Basically, I had problems even with the start: If you want to remove a word from a trie, it can has sub-"words", or it can be "subword" of another word.
If you remove with "del dict[key]", you are removing these above mentioned two kinds of words also.
Could anyone help me in this, how to remove properly the chosen word (let us presume it's in the trie)
Basically, to remove a word from the trie (as it is implemented in the answer you linked to), you'd just have to remove its _end marker, for example like this:
def remove_word(trie, word):
current_dict = trie
for letter in word:
current_dict = current_dict.get(letter, None)
if current_dict is None:
# the trie doesn't contain this word.
break
else:
del current_dict[_end]
Note however that this doesn't ensure that the trie has its minimal size. After deleting the word, there may be branches in the trie left that are no longer used by any words. This doesn't affect the correctness of the data structure, it just means that the trie may consume more memory than absolutely necessary. You could improve this by iterating backwards from the leaf node and delete branches until you find one that has more than one child.

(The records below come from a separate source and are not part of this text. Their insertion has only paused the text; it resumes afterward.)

/-- PEAT_READ (R480). -/
def peatReadDo (j : AdminJob) (d : Dev) : Ans × Dev :=
  checked [(peatBad (j.p 0) (j.p 1) || decide (peatSize < j.p 0 + j.p 1) || recordOut { op := 0x0E32, run := fun _ d => success d } j (j.p 1) d, 2)]
    (fun d => let (b, d) := peatRead (j.p 0) (j.p 1) d; result b d) d

def peatReadCmd : AdmCmd := { op := 0x0E32, run := peatReadDo }

/-- The end of PEAT_WRITE's read. -/
def peatWriteEnd (j : AdminJob) (data : Option Bytes) (d : Dev) : Ans × Dev :=
  match data with
  | none => refusal 2 d
  | some b => success (peatWrite (j.p 0) b d)

/-- PEAT_WRITE (R480). -/
def peatWriteDo (j : AdminJob) (d : Dev) : Ans × Dev :=
  if peatBad (j.p 0) (j.p 2) || !peatUser (j.p 0) (j.p 2) then refusal 2 d
  else if d.nv.lc = 5 then refusal 5 d
  else adminRead j (j.p 1) (j.p 2) peatWriteEnd 0 d

def peatWriteCmd : AdmCmd := { op := 0x0E33, run := peatWriteDo }

/-! ### Firmware (R471 to R473) -/

/-- Is a slot running. -/
def slotRuns (d : Dev) (s : Nat) : Bool := d.boot.image && fld d (GLB + 0x028) 3 1 == s

/-- The end of FW_WRITE's read. -/
def fwWriteEnd (j : AdminJob) (data : Option Bytes) (d : Dev) : Ans × Dev :=
  match data with
  | none => refusal 2 d
  | some b =>
    success (updBoot (fun x => { x with verified := mdel x.verified (2 + j.p 0) })
      (updNv (fun n => { n with flash := cellsWrite n.flash (j.p 1) b }) d))

/-- FW_WRITE (R473): the flash offset lies in the slot (DEDUCED, log 80). -/
def fwWriteDo (j : AdminJob) (d : Dev) : Ans × Dev :=
  let s := j.p 0
  if 1 < s ∨ 4096 < j.p 3 ∨ j.p 1 < slotBase s ∨ slotBase (s + 1) < j.p 1 + j.p 3 then refusal 2 d
  else if slotRuns d s || d.nv.lc == 5 then refusal 5 d
  else adminRead j (j.p 2) (j.p 3) fwWriteEnd 0 d

def fwWriteCmd : AdmCmd := { op := 0x0E40, objs := fun ps => [(12, 0x200 + ps.getD 0 0)], run := fwWriteDo }

/-- FW_VERIFY (R471, R473). -/
def fwVerifyDo (j : AdminJob) (d : Dev) : Ans × Dev :=
  checked [(decide (1 < j.p 0), 2)]
    (fun d =>
      let (c, d) := slotVerify (j.p 0) d
      let v := slotVersions d (j.p 0)
      result (packVals ((1, c) :: v.map (fun x => (4, x)))) (updBoot (fun b => { b with verified := mset b.verified (2 + j.p 0) (c, v) }) d)) d

def fwVerifyCmd : AdmCmd := { op := 0x0E41, objs := fun ps => [(12, 0x200 + ps.getD 0 0)], run := fwVerifyDo }

/-- FW_ACTIVATE (R473). -/
def fwActivateDo (j : AdminJob) (d : Dev) : Ans × Dev :=
  let ok := ((mget d.boot.verified (2 + j.p 0)).map (·.1)) == some 0
  checked [(decide (1 < j.p 0), 2), (!ok || d.nv.lc == 5, 5)]
    (fun d => success (identityWrite (fun n => { n with preferred := j.p 0 == 1, trial := 1 }) d)) d

def fwActivateCmd : AdmCmd := { op := 0x0E42, objs := fun ps => [(12, 0x200 + ps.getD 0 0)], run := fwActivateDo }

/-- FW_COMMIT (R472). -/
def fwCommitDo (_ : AdminJob) (d : Dev) : Ans × Dev :=
  checked [(d.nv.trial == 0 || d.nv.lc == 5, 5)]
    (fun d => success (identityWrite (fun n => { n with trial := 0, minSecurity := max n.minSecurity (d.boot.versions.getD 2 0) }) d)) d

def fwCommitCmd : AdmCmd := { op := 0x0E43, objs := fun _ => [(12, 0x202)], run := fwCommitDo }

/-- FW_QUERY. -/
def fwQueryDo (_ : AdminJob) (d : Dev) : Ans × Dev :=
  let v (s : Nat) : List (Nat × Nat) := ((mget d.boot.verified s).elim [0, 0, 0] (·.2)).map (fun x => (4, x))
  result (packVals ([(4, (reg d (GLB + 0x028)).toNat), (1, b2n d.nv.preferred), (1, d.nv.trial)] ++ v 0 ++ v 1)) d

def fwQueryCmd : AdmCmd := { op := 0x0E44, recLen := 32, run := fwQueryDo }

/-- PERSONALITY_SET (R474): stepping A0 presents personality 0 only. -/
def personalitySetDo (j : AdminJob) (d : Dev) : Ans × Dev :=
  checked [(j.p 0 != 0, 2), (d.nv.lc == 5, 5)]
    (fun d => success (setFld (GLB + 0x020) 8 8 (j.p 0) (identityWrite (fun n => { n with personality := j.p 0 }) d))) d

def personalitySetCmd : AdmCmd := { op := 0x0E50, objs := fun _ => [(12, 9)], run := personalitySetDo }

def resetCmds : List AdmCmd :=
  [ deviceResetCmd, portResetCmd, blockResetCmd, setModeCmd, bootModeSetCmd, lcQueryCmd, lcChangeCmd, identityWriteCmd, calibrationWriteCmd,
    peatQueryCmd, journalReadCmd, peatReadCmd, peatWriteCmd, fwWriteCmd, fwVerifyCmd, fwActivateCmd, fwCommitCmd, fwQueryCmd, personalitySetCmd ]

/-! ### Faults and counters (R534) -/

/-- FLT_QUERY: SEQ is 0 where the record is no longer held. -/
def fltQueryDo (j : AdminJob) (d : Dev) : Ans × Dev :=
  let s := j.p 0
  checked [(decide (1023 < s), 2)]
    (fun d =>
      let n := (mget d.nv.newest s).getD 0
      result (packVals [(1, b2n (stickyOf d s)), (1, sevOf d s), (1, sevFloor s), (1, routeOf d (srcGroup s)), (4, if (logAt? d n).isSome then n else 0)]) d) d

def fltQueryCmd : AdmCmd := { op := 0x0F01, run := fltQueryDo }
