-- ==== Sys2Proof/Machine/HostReadCmds.lean ====
section
/-! DEFINITION. Completions of reads of host memory (R389, R390): one meaning per command. -/

namespace Sys2Proof.Machine

/-- RING_ENTRY_ARRIVAL (R72). -/
def execRingEntryArrival (req : Nat) (status : RdStatus) (data : List Byte) (s : State) : Host.Outcome State Fault Refusal :=
  .next (s.commit (npComplete req status data s.dev))

/-- CONTEXT_FETCH_COMPLETE (R90). -/
def execContextFetchComplete (req : Nat) (status : RdStatus) (data : List Byte) (s : State) : Host.Outcome State Fault Refusal :=
  .next (s.commit (npComplete req status data s.dev))

/-- ATOMIC_READ_COMPLETE (R130). -/
def execAtomicReadComplete (req : Nat) (status : RdStatus) (data : List Byte) (s : State) : Host.Outcome State Fault Refusal :=
  .next (s.commit (npComplete req status data s.dev))

/-- FLUSH_READ_COMPLETE (R122). -/
def execFlushReadComplete (req : Nat) (status : RdStatus) (s : State) : Host.Outcome State Fault Refusal :=
  .next (s.commit (npComplete req status [] s.dev))

/-- HOST_READ_COMPLETE (R390). -/
def execHostReadComplete (req : Nat) (status : RdStatus) (data : List Byte) (s : State) : Host.Outcome State Fault Refusal :=
  .next (s.commit (npComplete req status data s.dev))

/-- WALK_READ_COMPLETE (R108). -/
def execWalkReadComplete (req : Nat) (status : RdStatus) (data : List Byte) (s : State) : Host.Outcome State Fault Refusal :=
  .next (s.commit (npComplete req status data s.dev))

/-- HEAD_WORD_READ_COMPLETE (R83). -/
def execHeadWordReadComplete (req : Nat) (status : RdStatus) (data : List Byte) (s : State) : Host.Outcome State Fault Refusal :=
  .next (s.commit (npComplete req status data s.dev))

/-- COMPLETION_TIMEOUT (R390). -/
def execCompletionTimeout (req : Nat) (s : State) : Host.Outcome State Fault Refusal := .next (s.commit (npComplete req .timeout [] s.dev))

end Sys2Proof.Machine
end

EDIT: Here's an idea how you could implement a remove function that also culls any unnecessary branches. There's probably a more efficient way to do it, but this might get you started:
def remove_word2(trie, word):
current_dict = trie
path = [current_dict]
for letter in word:
current_dict = current_dict.get(letter, None)
path.append(current_dict)
if current_dict is None:
# the trie doesn't contain this word.
break
else:
if not path[-1].get(_end, None):
# the trie doesn't contain this word (but a prefix of it).
return
deleted_branches = []
for current_dict, letter in zip(reversed(path[:-1]), reversed(word)):
if len(current_dict[letter]) <= 1:
deleted_branches.append((current_dict, letter))
else:
break
if len(deleted_branches) > 0:
del deleted_branches[-1][0][deleted_branches[-1][1]]
del path[-1][_end]
Essentially, it first finds the "path" to the word that is about to be deleted and then iterates through that backwards to find nodes that can be removed. It then removes the root of the path that can be deleted (which also implicitly deletes the _end node).
I think it is better to do it recursively, code as following:
def remove(self, word):
self.delete(self.tries, word, 0)
def delete(self, dicts, word, i):
if i == len(word):
if 'end' in dicts:
del dicts['end']
if len(dicts) == 0:
return True
else:
return False
else:
return False
else:
if word[i] in dicts and self.delete(dicts[word[i]], word, i + 1):
if len(dicts[word[i]]) == 0:
del dicts[word[i]]
return True
else:
return False
else:
return False
def remove_a_word_util(self, word, idx, node):
if len(word) == idx:
node.is_end_of_word = False
return bool(node.children)
ch = word[idx]
if ch not in node.children:
return True
flag = self.remove_a_word_util(word, idx+1, node.children[ch])
if flag:
return True
node.children.pop(ch)
return bool(node.children) or node.is_end_of_word
One method of handling structures like this is through recursion. The great thing about recursion in this case is that it zips to the bottom of the trie, then passes the returned values back up through the branches.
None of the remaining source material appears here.